EXERCISE INPUT –
/-- DRAIN (R98). -/
def execDrain (o : FNone) (s : State) : Host.Outcome State Fault Refusal :=
  s.runTarget o.sw (fun c s => do
    c.noXp
    if !c.w.iss.outstanding.isEmpty then
      match c.w.refusal (fun _ => true) with
      | some r => .error (refusedTrap r)
      | none => .error (.park .switch s)
    else if !c.w.iss.status.isEmpty then .error (.park .status s)
    else .ok (s, .next))

/-- ERET (R99): ILL outside handler state; waits for outstanding results; the trapped lanes that still live resume at EPC,
and the entries held since trap entry are eligible again. -/
def execEret (o : FNone) (s : State) : Host.Outcome State Fault Refusal :=
  s.runTarget o.sw (fun c s => do
    c.noXp
    if !c.w.hnd.on then .error ill
    else if c.w.busy then .error (.park .switch s)
    else
      let w := s.warp c.uid
      let e : Ent := { pc := w.hnd.epc, prio := w.hnd.ecause.extractLsb' 9 3, mask := w.hnd.emask &&& w.live }
      .ok (s.putWarp c.uid (w.leaveHandler.onlyHead c), .goto (w.hnd.held ++ [e])))

end Sys2Proof.Machine
end

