-- ==== Sys2Proof/Machine/Matrix.lean ====
section
/-! DEFINITION. The matrix engine: formats (R279), operands (R281 to R286), tiles (R287 to R289), scales (R290, R291), posts
and their checks (R292, R293), arbitration and passes (R294 to R298), and the matrix instructions (R300 to R305). -/

namespace Sys2Proof.Machine

open Sys2Proof

/-! Parameters (R292). -/

/-- A word of a post's parameters. -/
def mw (p : List Word) (i : Nat) : Nat := (nth p i 0).toNat

def mxGang (p : List Word) : Bool := bitAt (mw p 0) 31
def mxOvw (p : List Word) : Bool := bitAt (mw p 0) 30
def mxAfmt (p : List Word) : Nat := bits (mw p 0) 29 26
def mxBfmt (p : List Word) : Nat := bits (mw p 0) 25 22
def mxN (p : List Word) : Nat := bits (mw p 0) 8 0
def mxAofs (p : List Word) : Nat := bits (mw p 1) 22 0
def mxPstride (p : List Word) : Nat := bits (mw p 2) 31 16 * 32
def mxRstride (p : List Word) : Nat := bits (mw p 2) 15 0
def mxBslot (p : List Word) : Nat := bits (mw p 3) 31 26
def mxBbase (p : List Word) : Nat := bits (mw p 3) 25 19
def mxBstep (p : List Word) : Nat := bits (mw p 3) 18 12
def mxPrio (p : List Word) : Nat := bits (mw p 7) 31 30
def mxCapwait (p : List Word) : Bool := bitAt (mw p 7) 29

/-- K, the block size of scales with 0 for none, and the bits of an element, of a pair of formats (R279, R55). -/
def mxClass (a b : Nat) : Option (Nat × Nat) :=
  if a = 10 && b = 10 then some (32, 0)
  else if (a = 11 || a = 12) && (b = 11 || b = 12) then some (64, 32)
  else if a ≤ 1 && b ≤ 1 then some (64, 0)
  else if (a = 13 || a = 14) && (b = 13 || b = 14) then some (128, 1)
  else none

/-- Bits of an element; an LQ2 code's 16 bits stand for 8 weights. -/
def mxBits (f : Nat) : Nat := if f = 10 then 16 else if f = 13 then 4 else if f = 14 then 2 else 8

/-- Block size of scales along K (R279). -/
def mxBlock (f : Nat) : Nat := if f = 14 then 64 else 32

/-- K of a post. -/
def mxK (p : List Word) : Nat := ((mxClass (mxAfmt p) (mxBfmt p)).map Prod.fst).getD 32

/-- Bytes of a row of A, and registers of a quarter of B (R279). -/
def mxRow (p : List Word) : Nat := mxK p * mxBits (mxAfmt p) / 8
def mxQuarter (p : List Word) : Nat := mxK p * mxBits (mxBfmt p) / 32

/-- The registers of a quarter in a pass (R284, R285). -/
def mxRegs (p : List Word) (pass q : Nat) : List Nat :=
  List.range' (mxBbase p + pass * mxBstep p + (if mxGang p then 0 else q * mxQuarter p)) (mxQuarter p)

/-- Every B register that a post captures. -/
def mxBregs (p : List Word) : List Nat :=
  ((List.range (mxN p)).flatMap (fun i => (if mxGang p then [0] else [0, 1, 2, 3]).flatMap (fun q => mxRegs p i q))).eraseDups

/-- MX_PARAM (R293): reason, word index, the word, and the posting lane. -/
def mxParam (reason ix : Nat) (w : Word) (lane : Nat) : Stop :=
  .trap { cause := 0x0E, info1 := BitVec.ofNat 32 (reason + ix * 2 ^ 8), info2 := w, info3 := BitVec.ofNat 32 lane }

WHAT TO DO –
Where a line of the material holds the word "mxBfmt", copy that line.

RESPONSE –
def mxBfmt (p : List Word) : Nat := bits (mw p 0) 25 22
def mxK (p : List Word) : Nat := ((mxClass (mxAfmt p) (mxBfmt p)).map Prod.fst).getD 32
def mxQuarter (p : List Word) : Nat := mxK p * mxBits (mxBfmt p) / 32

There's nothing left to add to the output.